Audience member Jie Su, who told the audience he was on the “same page as Elon Musk”, asked the panel their take on Musk’s determination to uphold the principle of no censorship on X, formerly Twitter.
Host Patricia Karvelas confirmed: “You don’t think there should be any censorship on Twitter?”
Mr Su responded: “Well, I’m on the same page with Elon Musk.”
The host said: “I have to ask Julie Inman Grant, you have had a very public barney with Elon Musk … how awkward.”
Ms Inman Grant recently made headlines after she discontinued her legal stoush against Elon Musk, the owner of X – formally Twitter.
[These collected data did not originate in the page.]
-- ==== Sys2Proof/Machine/QuenchImage.lean ====
section
/-! DEFINITION. Sys2Proof/Machine/QuenchImage.lean: the 64 KiB of the quench store as bytes (R338, R339, R370, R376). -/

namespace Sys2Proof.Machine

/-- Bytes with their CRC-32C after them; a region that State marks as damaged carries one that fails. -/
def withCrc (ok : Bool) (b : Bytes) : Bytes := b ++ (if ok then crcBytes b else (crcBytes b).map (fun x => ~~~x))

/-- Bit `i` of byte `i` div 8 says whether resource `n + i` of the map is retired. -/
def mapBits (q : QStore) (n count : Nat) : Bytes :=
  (List.range ((count + 7) / 8)).map (fun j => BitVec.ofNat 8
    ((List.range 8).foldl (fun a i => a + 2 ^ i * bit (decide (8 * j + i < count) && q.map[Fin.ofNat 304 (n + 8 * j + i)].retired)) 0))

/-- The retirement map (R370). -/
def mapImage (q : QStore) : Bytes :=
  let nibbles := (List.range 152).map (fun j =>
    BitVec.ofNat 8 (q.map[Fin.ofNat 304 (2 * j)].level % 16 + 16 * (q.map[Fin.ofNat 304 (2 * j + 1)].level % 16)))
  withCrc q.mapOk (mapBits q 0 128 ++ mapBits q 128 128 ++ mapBits q 256 16 ++ mapBits q 272 8 ++ mapBits q 280 4
    ++ mapBits q 284 8 ++ mapBits q 292 8 ++ mapBits q 300 4 ++ zeros 1 ++ nibbles ++ leBytes 1 q.pewterCause ++ zeros 59)

/-- The position region. -/
def positionImage (q : QStore) : Bytes :=
  withCrc true (padTo 16 q.cartSerial ++ leBytes 1 q.partition ++ leBytes 1 q.wrap ++ zeros 2 ++ leBytes 4 q.commitDsn
    ++ leBytes 4 q.session ++ leBytes 4 q.lx ++ leBytes 4 q.curDsn ++ zeros 24)

/-- The motion region. -/
def motionImage (q : QStore) : Bytes :=
  withCrc true (leBytes 2 q.speed ++ leBytes 1 (bit q.brakeSent + 2 * bit q.braking) ++ zeros 57)

/-- One copy of the slot state: record 8v + k is slot k of instance v (R338, R339). -/
def slotsImage (l : Vector SlotRec 512) : Bytes :=
  l.toList.flatMap (fun r => withCrc r.ok (leBytes 8 r.frontier ++ leBytes 4 r.epoch))

/-- Bytes 0x0040 to 0x23FF: position, motion, retirement map, reserved, loss counters, events. -/
def bodyImage (q : QStore) : Bytes :=
  positionImage q ++ motionImage q ++ mapImage q ++ zeros 64 ++ q.loss.toList.flatMap LossCtr.bytes
    ++ padTo 8192 (q.events.flatMap (EvRec.bytes false))

/-- The header: its version is not stated (a free value), its first CRC covers the body. -/
def headerImage (q : QStore) : Bytes :=
  withCrc true (leBytes 2 0x51F3 ++ leBytes 1 Config.qstoreVersion.toNat ++ leBytes 1 q.state ++ leBytes 1 q.cause ++ zeros 3
    ++ leBytes 4 q.number ++ leBytes 8 q.time ++ crcBytes (bodyImage q) ++ zeros 36)

/-- The whole store (R338). -/
def QStore.image (q : QStore) : Bytes :=
  headerImage q ++ bodyImage q ++ slotsImage q.slotA ++ slotsImage q.slotB ++ zeros 39936

end Sys2Proof.Machine
end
She had initially taken Musk to court after X failed to remove a video depicting the alleged stabbing of Bishop Mar Mari Emmanuel in a Wakeley church on April 28, 2024.
It’s understood the Commissioner is calling for an independent review of the sharing of the video.
Ms Inman Grant told the audience while freedom of expression is embraced, when it veers into online harm, silencing and suppressing voices, a line needs to be drawn.
She said the quicker harmful imagery is taken down, the more mental distress it relieves.
Ms Inman Grant said following the UK riots, Elon Musk was insulting inciting online hate by writing “civil war is inevitable”.
“(Elon Musk was) fermenting online hate and disinformation that was already violent, they had no recourse, because they don’t have similar tools,” she said.
“They had to send an open letter rather than send a formal removal notice.”
Mr Szeps then interrupted his panelmate to argue Musk’s comments were not incitement.
“There are a lot of people on the left, in particular, who seem to believe that they’ve got a monopoly on the truth,” he said.
“They feel quite unruffled about insisting that ideas that they disagree with, are beyond the pale. I would simply remind us all, that at every point in time in every place, the majority and the elite always think they are right by definition.
“They always think that ideas that they disagree with are hateful, objectionable, contrary to the common good.”
Online users were quick to slam the journalist for his behaviour on the show, claiming he had been interrupting and talking over other panel members early on in the show.
One user wrote to X: “Josh Szeps is hijacking the show. ‘Don’t speak while I’m interrupting’. He could bore for Australia.”
Another wrote that it was “the Josh show”.
“Can we hear from someone other than Josh?” another X user wrote.